ICO’s REACH course taught me some things I should already have known (practical stuff about formatting press releases), more esoteric skills (storytelling for press coverage) and reaffirmed some basics, like how important added value (Q&As etc) is to indie exhibition. All of which was useful to Cage-a-rama, with our guests (Nicolas Cage’s official stand-in, Marco Kyris), peripheral activity (Nic Cage birthday brunch and quiz) and #BringCage2Glasgow campaign (we’ll get him next year). Weird Weekend also has a number of Q&As and collaborations (Arrow Video, Indy Cine Group, Williams Bros Brewing Co) as well as kind of a narrative, as Scotland’s first cult film festival. We always wanted to get to the point with Matchbox that people would simply trust our programming. I don’t know if that’s really happened, but our delivery has certainly improved even if our budget hasn’t.

A revival of John Paizs’ Crime Wave was one of Matchbox’s major projects

Matchbox is almost entirely self-funded and really a labour of love. We’ve benefited a little from the support of Film Hub Scotland – membership brings access to advice and bursaries that allow us to occasionally travel to training or networking events – and some fruitful collaboration, but we couldn’t do what we do without the venues we’ve worked with. Cinemas typically need a cut of the box office and unless the cinema is equally invested in promoting our event, the margins become punishingly narrow. We don’t do this for profit, necessarily, but you can’t keep doing it if you consistently lose money.

Luckily, the Old Hairdressers waived the venue hire fee for our first monthly residency and we took advantage of CCA’s open source programming initiative for the second.
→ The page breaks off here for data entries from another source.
-- ==== Sys2Proof/Machine/Extractor.lean ====
section
/-! DEFINITION. The pulse extractor (spec/42_pulse_extractor.md): the edge operations `RISE`, `HOLD`, `FALL`,
`LOW` and the sub-operations `SIG_OPEN`, `TBL_APPEND`, `TBL_ABORT`, `SIG_CLOSE`. In all of them the sample
index `n` is the state's `idx`, which the `SAMPLE` around them advances afterwards (R82). -/

namespace Sys2Proof.Machine

/-! ## Signal boundary and table -/

/-- `SIG_OPEN(rec)` (R105). -/
def State.openSignal (r : PulseRecord) (s : State) : State :=
  ({ s with sigOpen := true, sigStart := r.start } : State).emit (.signalOpened r.start)

/-- `TBL_APPEND(rec)` (R106), the table not full. -/
def State.appendPulse (r : PulseRecord) (s : State) : State :=
  (({ s with tbl := s.tbl ++ [r.event], lastEnd := r.stop } : State).emit (.pulse r)).demodAll r

/-- `TBL_ABORT(n)` (R109): the recovery from a table overflow. -/
def State.abortSignal (n : Word) (s : State) : State := s.raise (.tableOverflow n)

/-- The `SignalClosed` event (R108). -/
def State.closedEvent (closeIdx : Word) (s : State) : Event :=
  .signalClosed s.sigStart s.lastEnd closeIdx s.tbl.length s.tbl

/-- `SIG_CLOSE(close_idx)` (R108). -/
def State.closeSignal (closeIdx : Word) (s : State) : State :=
  (s.emitAll (s.closedEvent closeIdx :: s.doneEvents)).captureClear

/-- The table is full (R103, R109). Written with `≥`, which is the rule's `=` for every table the block can
hold (log entry 16). -/
def State.tblFull (s : State) : Bool := decide (s.cfg.tblCap.toNat ≤ s.tbl.length)

/-- The quiet check (R107) for the sample with index `n`. -/
def State.quietCheck (n : Word) (s : State) : State :=
  if s.sigOpen && exceedsQuiet s.cfg n s.lastEnd then s.closeSignal n else s

/-! ## Edges -/

/-- The record of the pulse that a falling edge completes (R103, R104). -/
def State.fallRecord (s : State) : PulseRecord where
  start  := s.pulseStart
  stop   := s.idx
  length := s.cfg.wrap (s.idx - s.pulseStart)
  gap    := if s.sigOpen then some (s.cfg.wrap (s.pulseStart - s.lastEnd)) else none

/-- `RISE` (R101). -/
def State.risingEdge (s : State) : State := { s with pulseOpen := true, pulseStart := s.idx }

/-- `FALL` up to its table step (R103): close the pulse and open a signal when none is open. -/
def State.closePulse (s : State) : State :=
  if s.sigOpen then { s with pulseOpen := false }
  else ({ s with pulseOpen := false } : State).openSignal s.fallRecord

/-- `FALL` up to its quiet check (R103): a full table aborts, otherwise the pulse is appended. -/
def State.takePulse (s : State) : State :=
  if s.closePulse.tblFull then s.closePulse.abortSignal s.idx else s.closePulse.appendPulse s.fallRecord

/-- `FALL` (R103): the pulse, then the quiet check for the same sample. -/
def State.fallingEdge (s : State) : State := s.takePulse.quietCheck s.idx

/-- `extractor_step(n, hi)` (R113): the edge operation of `(hi, pulse_open)` (R62). -/
def State.extractorStep (hi : Bool) (s : State) : State :=
  match hi, s.pulseOpen with
  | true, false => s.risingEdge
  | true, true => s
  | false, true => s.fallingEdge
  | false, false => s.quietCheck s.idx

/-! ## Meanings -/

/-- `RISE` (R101). -/
def execRise (s : State) : Result := .next s.risingEdge

/-- `HOLD` (R102): nothing happens but `idx` advancing, which is the `SAMPLE`'s doing (R82). -/
def execHold (s : State) : Result := .next s

/-- `FALL` (R103). -/
def execFall (s : State) : Result := .next s.fallingEdge

/-- `LOW` (R107): the quiet check only. -/
def execLow (s : State) : Result := .next (s.quietCheck s.idx)

/-- `SIG_OPEN` (R105). -/
def execSigOpen (r : PulseRecord) (s : State) : Result := .next (s.openSignal r)

/-- `TBL_APPEND` (R106, "table not full"). A full table has no slot for the pulse (log entry 13). -/
def execTblAppend (r : PulseRecord) (s : State) : Result :=
  if s.tblFull then .fault .noTableSlot else .next (s.appendPulse r)

/-- `TBL_ABORT` (R109). -/
def execTblAbort (n : Word) (s : State) : Result := .next (s.abortSignal n)

/-- `SIG_CLOSE` (R108). -/
def execSigClose (closeIdx : Word) (s : State) : Result := .next (s.closeSignal closeIdx)

end Sys2Proof.Machine
end

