-- ==== Sys2Proof/Certificates/Slice0/Obligations.lean ====
section
/-! DEFINITION. The statements about the block, for the provers. Each docstring names the rule of spec/ it
formalises. Nothing is proved here. -/

section
open Sys2Proof Sys2Proof.Machine

/-! ## Encodings (spec/30_encoding.md) -/

/-- R60 to R71: every operation that has an encoding decodes from it, with every operand as it was. -/
def Obligations.EncodedInstructionDecodesToItself : Prop :=
  ∀ (i : Instr) (code : Code), encode i = some code → decode code = .ok i

/-- The other direction: every encoded operation that decodes is the encoding of its instruction, up to the
`data` bits of a command that ignores them (R73 (b)). -/
def Obligations.DecodedWordIsItsInstructionsWord : Prop :=
  ∀ (code : Code) (i : Instr), decode code = .ok i →
    ∃ code', encode i = some code' ∧
      (∀ w, code = .cmd w → ∃ w', code' = .cmd w' ∧
        w'.extractLsb' 16 3 = w.extractLsb' 16 3 ∧ (w.extractLsb' 16 3 = 0b001#3 → w' = w)) ∧
      ((∀ w, code ≠ .cmd w) → code' = code)

/-- R61: the operation codes, with the command word's fields of R60; `data` is ignored but by `SAMPLE`, whose
operand it is, read as two's complement (R63: 16 bits, R3's default for `SAMPLE_W`). -/
def Obligations.CommandCodesAndTheSampleOperand : Prop :=
  ∀ data : BitVec 16,
    decodeCmd (0b000#3 ++ data) = .idle ∧
    decodeCmd (0b001#3 ++ data) = .sample data ∧
    decodeCmd (0b010#3 ++ data) = .eos ∧
    decodeCmd (0b011#3 ++ data) = .stop ∧
    decodeCmd (0b100#3 ++ data) = .rst ∧
    decodeCmd (0b101#3 ++ data) = .rsv5 ∧
    decodeCmd (0b110#3 ++ data) = .rsv6 ∧
    decodeCmd (0b111#3 ++ data) = .rsv7 ∧
    ∀ c : Config, c.sampleW = 16 →
      sampleValue c data = (if data.toNat < 2 ^ 15 then (data.toNat : Int) else (data.toNat : Int) - 2 ^ 16)

/-- R64, R65, R66: the layout of a descriptor word, the codes of its two selectors, that a legal word has one
descriptor and a descriptor one word, and that exactly `mod = 0b11` is refused. -/
def Obligations.DescriptorWords : Prop :=
  (∀ d : Desc,
    (encodeDesc d).extractLsb' 98 2 =
      (match d.modulation with | .pwmD => 0b00#2 | .pwmP => 0b01#2 | .manch => 0b10#2) ∧
    (encodeDesc d).extractLsb' 96 2 =
      (match d.vsel with | .vNone => 0b00#2 | .vRed => 0b01#2 | .vXor8 => 0b10#2 | .vNibsum => 0b11#2) ∧
    (encodeDesc d).extractLsb' 64 32 = d.limits.short ∧
    (encodeDesc d).extractLsb' 32 32 = d.limits.long ∧
    (encodeDesc d).extractLsb' 0 32 = d.limits.reset ∧
    decodeDesc (encodeDesc d) = .ok d) ∧
  (∀ w d, decodeDesc w = .ok d → encodeDesc d = w) ∧
  (∀ w, decodeDesc w = .error .reservedModulation ↔ w.extractLsb' 98 2 = 0b11#2)

/-- Words written out from the spec's tables (R61, R62, R64, R71, R74) decode to what they stand for. -/
def Obligations.WrittenWordsDecode : Prop :=
  decode (.cmd 0x10064#19) = .ok (.sample 100) ∧
  decode (.cmd 0x18000#19) = .ok (.sample 0x8000) ∧
  decode (.cmd 0x21234#19) = .ok .eos ∧
  decode (.cmd 0x60000#19) = .ok .rsv6 ∧
  decode (.edge 0b10#2) = .ok .rise ∧
  decode (.edge 0b01#2) = .ok .fall ∧
  (∀ r, decode (.modOp 0x5000000020000000600000014#100 0 r) = .ok (.pwmP .vRed ⟨2, 6, 20⟩ 0 r)) ∧
  decode (.verOp 0x2000000020000000A00000014#100 1) = .ok (.vXor8 .pwmD ⟨2, 10, 20⟩ 1) ∧
  (∀ buf, decode (.rdb 0x80004#21 buf) = .ok (.rdbits 8 4 buf))

/-! ## The step (R60, R80) and reset (R29) -/

/-- R60, R80, R190: with the next cycle taken from the input and the outputs of the step before gone, step is
exec of the command that the cycle presents; a cycle with `in_valid = 0` is an `IDLE`, and the reset input runs
`RST` whatever command stands beside it. The model's own choice (log entry 3): when no cycle is left, nothing is
driven, which is an `IDLE`. -/
def Obligations.StepRunsThePresentedCommand : Prop :=
  ∀ (s : State) (w : BitVec 19) (v : Bool) (rest : List Pins), s.cfg.admissible = true →
    (s.input = { rst := false, inValid := true, cmd := w } :: rest →
      step s = exec (decodeCmd w) { s with input := rest, events := [], result := none }) ∧
    (s.input = { rst := false, inValid := false, cmd := w } :: rest →
      step s = exec .idle { s with input := rest, events := [], result := none }) ∧
    (s.input = { rst := true, inValid := v, cmd := w } :: rest →
      step s = exec .rst { s with input := rest, events := [], result := none }) ∧
    (s.input = [] → step s = exec .idle { s with events := [], result := none })

/-- R80, "total": under a configuration that meets the first five conditions of R4 every step answers a next
state; R4: "A model refuses a configuration that fails one of the first five". -/
def Obligations.StepCompletesOrRefusesTheConfiguration : Prop :=
  ∀ s : State,
    (1 ≤ s.cfg.tblCap.toNat → 1 ≤ s.cfg.bbRows → 1 ≤ s.cfg.bbCols → ∃ t, step s = .next t) ∧
    ((s.cfg.tblCap.toNat = 0 ∨ s.cfg.bbRows = 0 ∨ s.cfg.bbCols = 0) → step s = .refused .illFormedConfig)

/-- R29, for every configuration: the value of every state element after reset, and `ST = 0x0000`. -/
def Obligations.ResetValues : Prop :=
  ∀ c : Config,
    (State.resetWith c).idx = 0 ∧ (State.resetWith c).pulseOpen = false ∧ (State.resetWith c).pulseStart = 0 ∧
    (State.resetWith c).sigOpen = false ∧ (State.resetWith c).sigStart = 0 ∧ (State.resetWith c).lastEnd = 0 ∧
    (State.resetWith c).tbl = [] ∧ (State.resetWith c).halted = false ∧ (State.resetWith c).tblOvf = false ∧
    (State.resetWith c).badcmd = false ∧ (State.resetWith c).st = 0x0000#16 ∧ (State.resetWith c).cfg = c ∧
    (State.resetWith c).demods.length = c.nProto ∧
    (∀ d ∈ (State.resetWith c).demods,
      (∀ r col, d.byte c r col = 0x00#8) ∧ d.row = 0 ∧ d.col = 0 ∧ d.bitpos = 7 ∧
      d.rowBits = List.replicate c.bbRows 0 ∧ d.trunc = false ∧ d.mValid = false ∧ d.mLast = 0)

/-- R22: the status word bit by bit, bits 15:5 zero, its reset value, and the read-only configuration words
(`N_PROTO` where it fits the 16 bits of its word, `LEVEL_LIMIT` a number of `SAMPLE_W` bits and the limits numbers of
`IDX_W` bits, as R3 has them). -/
def Obligations.StatusAndConfigurationWords : Prop :=
  ∀ s : State,
    s.st.getLsbD 0 = s.pulseOpen ∧ s.st.getLsbD 1 = s.sigOpen ∧ s.st.getLsbD 2 = s.halted ∧
    s.st.getLsbD 3 = s.tblOvf ∧ s.st.getLsbD 4 = s.badcmd ∧ (∀ i, 5 ≤ i → s.st.getLsbD i = false) ∧
    (State.resetWith s.cfg).st = 0x0000#16 ∧
    ((s.cfg.levelLimit.setWidth s.cfg.sampleW).toInt = s.cfg.levelLimit.toInt → s.cfgLevel = s.cfg.levelLimit) ∧
    s.cfgQuiet = s.cfg.quietWindow ∧ s.cfgTblCap = s.cfg.tblCap ∧
    (s.cfg.descs.length < 2 ^ 16 → s.cfgNProto.toNat = s.cfg.descs.length) ∧
    (∀ p d, s.cfg.descs[p]? = some d → LimitsFit s.cfg d.limits → s.cfgDesc p = some (encodeDesc d))

/-! ## The commands (spec/40_commands.md) -/

/-- R81: `IDLE` changes nothing, halted or not, and emits nothing; `idx` does not advance. -/
def Obligations.IdleChangesNothing : Prop := ∀ s : State, exec .idle s = .next s

/-- R85: the `RST` command puts every state element at its reset value, halted or not, and emits nothing; the
configuration stays. -/
def Obligations.ResetCommandGivesTheResetState : Prop :=
  ∀ s : State, exec .rst s =
    .next { State.resetWith s.cfg with input := s.input, events := s.events, result := s.result }

/-- R82 with R100, R62 and R113: a `SAMPLE` that is not ignored runs the edge operation that the comparator and
`pulse_open` select, and then `idx` advances by one modulo `2^32`; while halted it does nothing. The widths are
R3's defaults; for the others see `IndexArithmeticIsModuloIdxW`. -/
def Obligations.SampleRunsItsEdgeOperation : Prop :=
  ∀ (s : State) (data : BitVec 16) (hi : Bool), s.cfg.sampleW = 16 → s.cfg.idxW = 32 →
    hi = decide (s.cfg.levelLimit.toInt ≤ data.toInt) →
    (s.halted = true → exec (.sample data) s = .next s) ∧
    (s.halted = false → ∃ t,
      (hi = true → s.pulseOpen = false → exec .rise s = .next t) ∧
      (hi = true → s.pulseOpen = true → exec .hold s = .next t) ∧
      (hi = false → s.pulseOpen = true → exec .fall s = .next t) ∧
      (hi = false → s.pulseOpen = false → exec .low s = .next t) ∧
      exec (.sample data) s = .next { t with idx := s.idx + 1 })

/-- R83: `EOS` drops the open pulse, closes an open signal at `idx`, and halts; while halted it does nothing. -/
def Obligations.EosClosesTheOpenSignalAndHalts : Prop :=
  ∀ s : State,
    (s.halted = true → exec .eos s = .next s) ∧
    (s.halted = false → s.sigOpen = false → exec .eos s = .next { s with pulseOpen := false, halted := true }) ∧
    (s.halted = false → s.sigOpen = true → ∃ t, exec (.sigClose s.idx) { s with pulseOpen := false } = .next t ∧
      exec .eos s = .next { t with halted := true })

/-- R84 with R88 and R129: `STOP` drops everything of the capture without an event, and halts; while halted it
does nothing. -/
def Obligations.StopDropsTheOpenSignalAndHalts : Prop :=
  ∀ s : State,
    (s.halted = true → exec .stop s = .next s) ∧
    (s.halted = false → exec .stop s = .next { s with
      pulseOpen := false
      sigOpen := false
      tbl := []
      halted := true
      demods := s.demods.map (fun d =>
        { d with bb := [], row := 0, col := 0, bitpos := 7, rowBits := List.replicate s.cfg.bbRows 0,
                 trunc := false, mValid := false }) })

/-- R86: a reserved operation code sets `badcmd`, halted or not, and changes nothing else. -/
def Obligations.ReservedCommandsOnlySetBadcmd : Prop :=
  ∀ s : State,
    exec .rsv5 s = .next { s with badcmd := true } ∧
    exec .rsv6 s = .next { s with badcmd := true } ∧
    exec .rsv7 s = .next { s with badcmd := true }

/-- R87: while halted, `IDLE`, `SAMPLE`, `EOS` and `STOP` change nothing, not even `idx`, and emit nothing;
`RST` resets; a reserved operation code sets `badcmd`. -/
def Obligations.HaltedBlockIgnoresCommands : Prop :=
  ∀ (s : State) (data : BitVec 16), s.halted = true →
    exec .idle s = .next s ∧ exec (.sample data) s = .next s ∧ exec .eos s = .next s ∧ exec .stop s = .next s ∧
    exec .rst s = .next { State.resetWith s.cfg with input := s.input, events := s.events, result := s.result } ∧
    exec .rsv5 s = .next { s with badcmd := true } ∧ exec .rsv6 s = .next { s with badcmd := true } ∧
    exec .rsv7 s = .next { s with badcmd := true }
We love the Old Hairdressers (a gallery space above a bar) but we moved to CCA (a multi-arts venue) because it’s fully accessible, offers a genuine cinema space (meaning we can screen 35mm if we need to) and because we felt we could build an audience better there without humping a screen half away across Glasgow every month. Our events are featured in CCA’s print brochure, listed on their website and sold through their box office. CCA is generally fantastic, and there’s a huge amount of film activity in Glasgow that couldn’t take place without them and their open source policy.

So after Weird Weekend, we’re back at CCA in September with KeanuCon, and a bunch of other events in the Scalarama programme, which I coordinate in Glasgow. Of course, Cage-a-rama returns in January 2019 and hopefully Weird Weekend does too, along with any number of standalones and collaborations. Plans for Tildarama and Merylpalooza are still percolating too, so watch this space.

Sean Welsh is the programmer for Matchbox Cineclub, which is an independent cult film exhibitor based in Glasgow, Scotland, established in 2010.